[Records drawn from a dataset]
-- ==== Sys2Proof/Laws/Ops.lean ====
section
/-! SUPPORT. Laws/Ops.lean: one lemma for each shared operation that says everything it can do: accepted writes, rejected
writes, accesses at the port. -/

namespace Sys2Proof.Machine

variable (s : State)

/-- The register map at the offsets of a 16-byte register (20_memory.md R42). -/
theorem regAt_offset (x : BlockReg) (k : Fin 4) : regAt (BlockReg.offset x k) =
    match x with
    | .key => .key k
    | .iv => .iv k
    | .din => .din k
    | .dout => .dout k := by
  cases x <;> fin_cases k <;> rfl

theorem regAt_key (k : Fin 4) : regAt (BitVec.ofNat 7 (0x10 + 4 * k.val)) = .key k := regAt_offset .key k

theorem regAt_iv (k : Fin 4) : regAt (BitVec.ofNat 7 (0x20 + 4 * k.val)) = .iv k := regAt_offset .iv k

theorem regAt_din (k : Fin 4) : regAt (BitVec.ofNat 7 (0x30 + 4 * k.val)) = .din k := regAt_offset .din k

theorem regAt_dout (k : Fin 4) : regAt (BitVec.ofNat 7 (0x40 + 4 * k.val)) = .dout k := regAt_offset .dout k

/-- A 32-bit access at an aligned offset is one the block accepts, and no other (20_memory.md R43). -/
theorem wellFormed_iff (kind : AccessKind) (off : BitVec 7) (size : AccessSize) :
    (⟨kind, off, size⟩ : Access).wellFormed = true ↔ size = .four ∧ off.toNat % 4 = 0 := by
  have h : ∀ off : BitVec 7, off.extractLsb' 0 2 = 0#2 ↔ off.toNat % 4 = 0 := by decide
  unfold Access.wellFormed
  simp [h]

/-- The offsets of a 16-byte register are aligned (20_memory.md R42). -/
theorem wellFormed_offset (kind : AccessKind) (x : BlockReg) (k : Fin 4) :
    (⟨kind, BlockReg.offset x k, .four⟩ : Access).wellFormed = true := by
  rw [wellFormed_iff]
  cases x <;> fin_cases k <;> exact ⟨rfl, rfl⟩

/-- An accepted write (20_memory.md R43). -/
theorem hostAccess_write {off : BitVec 7} (h : off.toNat % 4 = 0) (v : Word) :
    hostAccess ⟨.write v, off, .four⟩ s = (⟨.okay, 0x00000000⟩, busWrite off v s) := by
  unfold hostAccess
  rw [if_pos ((wellFormed_iff _ _ _).2 ⟨rfl, h⟩)]

/-- An accepted read (20_memory.md R43). -/
theorem hostAccess_read {off : BitVec 7} (h : off.toNat % 4 = 0) :
    hostAccess ⟨.read, off, .four⟩ s = (⟨.okay, busRead off s⟩, s) := by
  unfold hostAccess
  rw [if_pos ((wellFormed_iff _ _ _).2 ⟨rfl, h⟩)]

/-- The write of offset 0x00 is the write to CMD (20_memory.md R42). -/
theorem busWrite_cmd (v : Word) : busWrite 0x00 v s = writeCmd v s := rfl

/-- `checkDecoded` passes exactly when the three conditions of 60_exceptions.md R122 hold. -/
theorem checkDecoded_eq_none {i : Instr} :
    checkDecoded i s = none ↔ i.wellFormed = true ∧ (needsKey i = true → s.keyValid = true) ∧
      (needsChain i = true → s.chainValid = true) := by
  unfold checkDecoded
  cases i.wellFormed <;> cases needsKey i <;> cases needsChain i <;> cases s.keyValid <;> cases s.chainValid <;> simp

/-- `CheckCmd` passes exactly on a word of a command whose checks pass, while nothing is pending (R122). -/
theorem checkCmd_eq_none {v : Word} :
    checkCmd v s = none ↔ s.pending = none ∧ ∃ i, decode v = .ok i ∧ checkDecoded i s = none := by
  unfold checkCmd
  rcases hp : s.pending with _ | i
  · cases hd : decode v <;> simp [hp]
  · simp [hp]

/-- A CMD write either records its error or is accepted (44_commands.md R105, R106). -/
theorem writeCmd_cases (v : Word) :
    (∃ e, checkCmd v s = some e ∧ writeCmd v s = raiseError e s) ∨
    (∃ i, checkCmd v s = none ∧ decode v = .ok i ∧ checkDecoded i s = none ∧ s.pending = none ∧
      writeCmd v s = { s with cmdLast := v, pending := some i, done := false }) := by
  unfold writeCmd
  cases h : checkCmd v s with
  | some e => exact .inl ⟨e, rfl, rfl⟩
  | none =>
    obtain ⟨hp, i, hd, hc⟩ := (checkCmd_eq_none s).1 h
    refine .inr ⟨i, rfl, hd, hc, hp, ?_⟩
    simp [accept, decode?_eq_some.2 hd]

/-- An operand write is rejected with BUSY or takes effect (44_commands.md R116 to R118). -/
theorem operandWrite_eq (f : State → State) :
    operandWrite f s = if s.busy then raiseError .busy s else f s := by
  unfold operandWrite checkOperandWrite
  cases s.busy <;> simp

/-- What a write of a register can do to the block: nothing, an error, one of the status and enable writes, a new
pending command, or new bytes of KEY, IV or DIN. -/
theorem writeReg_cases (r : Reg) (v : Word) :
    (∃ k, r = .dout k ∧ writeReg r v s = s) ∨ (r = .reserved ∧ writeReg r v s = s) ∨
    (r = .status ∧ writeReg r v s = writeStatus v s) ∨ (r = .ien ∧ writeReg r v s = writeIen v s) ∨
    (r = .cmd ∧ writeReg r v s = writeCmd v s) ∨
    ((∃ k, r = .key k ∨ r = .iv k ∨ r = .din k) ∧ s.busy = true ∧ writeReg r v s = raiseError .busy s) ∨
    (∃ k, r = .key k ∧ s.busy = false ∧ writeReg r v s = setKey k v s) ∨
    (∃ k, r = .iv k ∧ s.busy = false ∧ writeReg r v s = setIv k v s) ∨
    (∃ k, r = .din k ∧ s.busy = false ∧ writeReg r v s = setDin k v s) := by
  cases r <;> simp only [writeReg, writeKey, writeIv, writeDin, operandWrite_eq] <;>
    cases h : s.busy <;> simp

/-- No write touches the environment. -/
@[simp] theorem writeReg_env (r : Reg) (v : Word) : (writeReg r v s).env = s.env := by
  rcases writeReg_cases s r v with ⟨_, _, h⟩ | ⟨_, h⟩ | ⟨_, h⟩ | ⟨_, h⟩ | ⟨_, h⟩ | ⟨_, _, h⟩ | ⟨_, _, _, h⟩ |
    ⟨_, _, _, h⟩ | ⟨_, _, _, h⟩ <;> rw [h]
  · rw [writeStatus_eq]
  · simp
  · rcases writeCmd_cases s v with ⟨e, _, h⟩ | ⟨i, _, _, _, _, h⟩ <;> rw [h]
    simp
  · simp
  · simp
  · simp
  · simp

/-- No access touches the environment. -/
@[simp] theorem hostAccess_env (a : Access) : (hostAccess a s).2.env = s.env := by
  unfold hostAccess
  split
  · split <;> simp [busWrite]
  · rfl

/-- A register write does not read the environment. -/
theorem writeReg_setEnv (r : Reg) (v : Word) (e : Env) :
    writeReg r v { s with env := e } = { writeReg r v s with env := e } := by
  cases r <;> simp only [writeReg, writeKey, writeIv, writeDin, operandWrite_eq, writeStatus_eq]
  · unfold writeCmd
    have : checkCmd v { s with env := e } = checkCmd v s := rfl
    rw [this]
    cases checkCmd v s <;> simp [raiseError_eq, accept]
  · rfl
  all_goals
    have hb : State.busy { s with env := e } = s.busy := rfl
    rw [hb]
    cases s.busy <;> simp [raiseError_eq, setKey, setIv, setDin]

/-- An access does not read the environment. -/
theorem hostAccess_setEnv (a : Access) (e : Env) :
    hostAccess a { s with env := e } = ((hostAccess a s).1, { (hostAccess a s).2 with env := e }) := by
  obtain ⟨kind, off, size⟩ := a
  unfold hostAccess
  split
  · cases kind with
    | read => rfl
    | write v => simp [busWrite, writeReg_setEnv]
  · rfl

/-- An access at the port is refused in reset, else answered (70_reset_and_hazards.md R132, 20_memory.md R43). -/
theorem portAccess_eq_next {a : Access} {r : Response} {t : State} (h : portAccess a s = .next (r, t)) :
    s.env.rst = false ∧ r = (hostAccess a s).1 ∧ t = setResponse (hostAccess a s).1 (hostAccess a s).2 := by
  unfold portAccess at h
  split at h
  · cases h
  · rename_i hr
    simp only [Host.Outcome.next.injEq, Prod.mk.injEq] at h
    exact ⟨by simpa using hr, h.1.symm, h.2.symm⟩

end Sys2Proof.Machine
end

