-- ==== Sys2Proof/Tests/Slice0.lean ====
section
/-! SUPPORT. Tests/Slice0.lean: ill-formed terms the checks refuse; words written out from the encoding; the vectors of
95_test_vectors.md, one step each; and a witness for every hypothesis of the obligations. Expected values are the
spec's own tables. -/

namespace Sys2Proof.Tests

open Sys2Proof Sys2Proof.Machine

/-! ### Well-formedness: one ill-formed term for each check -/

/-- `OFB_FINAL #0` is spellable, decodes and is not legal (30_encoding.md R59). -/
theorem test_illFormed_len : (Instr.ofbFinal 0).wellFormed = false ∧ (Instr.ofbFinal 15).wellFormed = true := by
  decide

/-- A narrow access and a misaligned one (20_memory.md R43). -/
theorem test_illFormed_access :
    (⟨.write 0x00000000, 0x00, .one⟩ : Access).wellFormed = false ∧
    (⟨.read, 0x04, .two⟩ : Access).wellFormed = false ∧
    (⟨.read, 0x06, .four⟩ : Access).wellFormed = false ∧
    (⟨.read, 0x7C, .four⟩ : Access).wellFormed = true := by
  decide

/-- A branch to a label no line defines, and a label defined twice (30_encoding.md R65). -/
theorem test_illFormed_program :
    HostProgram.wellFormed [.bnz 7 0x1 0] = false ∧
    HostProgram.wellFormed [.label 0, .label 0] = false ∧
    HostProgram.wellFormed (expandPseudo (.run .keyexp 3)) = true := by
  decide

/-- WRBLK of DOUT and RDBLK of KEY (30_encoding.md R66). -/
theorem test_illFormed_pseudo :
    (PseudoLine.wrblk .dout Block.zero).wellFormed = false ∧ (PseudoLine.rdblk .key 0 1 2 3).wellFormed = false ∧
    (PseudoLine.rdblk .dout 0 1 2 3).wellFormed = true := by
  decide

/-! ### Decoding: every constructor's word, bit by bit (30_encoding.md R57, R58, R63) -/

theorem test_decode_nop : decode 0b00000000000000000000000000000000 = .ok .nop := by
  decide

theorem test_decode_keyexp : decode 0b00000000000000000000000000000001 = .ok .keyexp := by
  decide

theorem test_decode_enc : decode 0b00000000000000000000000000000010 = .ok .enc := by
  decide

theorem test_decode_ofbInit : decode 0b00000000000000000000000000000011 = .ok .ofbInit := by
  decide

theorem test_decode_ofbBlock : decode 0b00000000000000000000000000000100 = .ok .ofbBlock := by
  decide

/-- LEN is bits 11:8. -/
theorem test_decode_ofbFinal :
    decode 0b00000000000000000000000100000101 = .ok (.ofbFinal 1) ∧
    decode 0b00000000000000000000100000000101 = .ok (.ofbFinal 8) ∧
    decode 0b00000000000000000000111100000101 = .ok (.ofbFinal 15) := by
  decide

theorem test_decode_clear : decode 0b00000000000000000000000000000110 = .ok .clear := by
  decide

/-- The three kinds of illegal word (30_encoding.md R61). -/
theorem test_decode_illegal :
    decode 0b00000000000000000000000000000111 = .error .reservedOpcode ∧
    decode 0b00000000000000000000000000010000 = .error .reservedBits ∧
    decode 0b00000000000000000001000000000101 = .error .reservedBits ∧
    decode 0b00000000000000000000000100000010 = .error .lengthNotAllowed := by
  decide

/-- The word of the table row and the word of a written command (30_encoding.md R64; 95_test_vectors.md 2.7 C6). -/
theorem test_tableWord : decodeTableWord 32 0x105 = some (.ofbFinal 1) ∧ decodeTableWord 8 0x05 = some (.ofbFinal 0) ∧
    parseCommand ['o', 'f', 'b', '_', 'f', 'i', 'n', 'a', 'l', ' ', '#', '1'] = some (.ofbFinal 1) := by
  decide

/-! ### The datapath (95_test_vectors.md 2.1 to 2.6) -/

/-- The key of FIPS-197 Appendix B and of SP 800-38A F.4.1. -/
def keyB : Block := Block.ofRegs 0x2b7e1516 0x28aed2a6 0xabf71588 0x09cf4f3c

/-- The key of FIPS-197 Appendix C.1, also the IV of SP 800-38A F.4.1. -/
def bytes0to15 : Block := Block.ofRegs 0x00010203 0x04050607 0x08090a0b 0x0c0d0e0f

/-- The first plaintext block of SP 800-38A F.4.1. -/
def plain1 : Block := Block.ofRegs 0x6bc1bee2 0x2e409f96 0xe93d7e11 0x7393172a

/-- 95_test_vectors.md 2.1. -/
theorem test_field : xtime 0x57 = 0xae ∧ xtime 0x80 = 0x1b ∧ xtime 0xff = 0xe5 ∧ gmul 0x57 0x13 = 0xfe ∧
    gmul 0x57 0x83 = 0xc1 ∧ m3 0xae = 0xe9 := by
  decide

/-- 95_test_vectors.md 2.1. -/
theorem test_tables : sbox 0x00 = 0x63 ∧ sbox 0x01 = 0x7c ∧ sbox 0x10 = 0xca ∧ sbox 0x53 = 0xed ∧ sbox 0x9a = 0xb8 ∧
    sbox 0xc9 = 0xdd ∧ sbox 0xff = 0x16 ∧ rcon 1 = 0x01 ∧ rcon 9 = 0x1b ∧ rcon 10 = 0x36 := by
  decide +kernel

/-- 95_test_vectors.md 2.4. -/
theorem test_mixColumn : mixColumn ⟨0xdb, 0x13, 0x53, 0x45⟩ = ⟨0x8e, 0x4d, 0xa1, 0xbc⟩ ∧
    mixColumn ⟨0x80, 0x00, 0x00, 0x00⟩ = ⟨0x1b, 0x80, 0x80, 0x9b⟩ := by
  decide
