-- ==== Sys2Proof/Machine/Flags.lean ====
section
/-! DEFINITION. The core has no flags, condition codes or predicates (R34). What stands in their
place are the tests an instruction makes on a value and does not store: the ALU's range validation
(R131), the sign of a shift count (R139) and the conditions of `BZ` and `BP` (R191, R192). -/

namespace Sys2Proof.Machine

/-- The range validation of an exact ALU result (R131): `-32768 <= r <= 32767`. -/
def inSignedRange (r : Int) : Bool := decide (Config.smin ≤ r) && decide (r ≤ Config.smax)

/-- The condition of `BZ` (R191): `signed16(v) = 0`. -/
def isZero (v : Word) : Bool := decide (signed16 v = 0)

/-- The condition of `BP` (R192): `signed16(v) > 0`. -/
def isPositive (v : Word) : Bool := decide (0 < signed16 v)

/-- A shift count the spec gives no result for (R139): `b < 0`. -/
def countNegative (b : Int) : Bool := decide (b < 0)

end Sys2Proof.Machine
end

What you are asked to do>
Please transcribe the records exactly from their first line through the line holding "variable (s : State)", and leave out all others.

Solution to the problem>
-- ==== Sys2Proof/Laws/Ops.lean ====
section
/-! SUPPORT. Laws/Ops.lean: one lemma for each shared operation that says everything it can do: accepted writes, rejected
writes, accesses at the port. -/

namespace Sys2Proof.Machine

variable (s : State)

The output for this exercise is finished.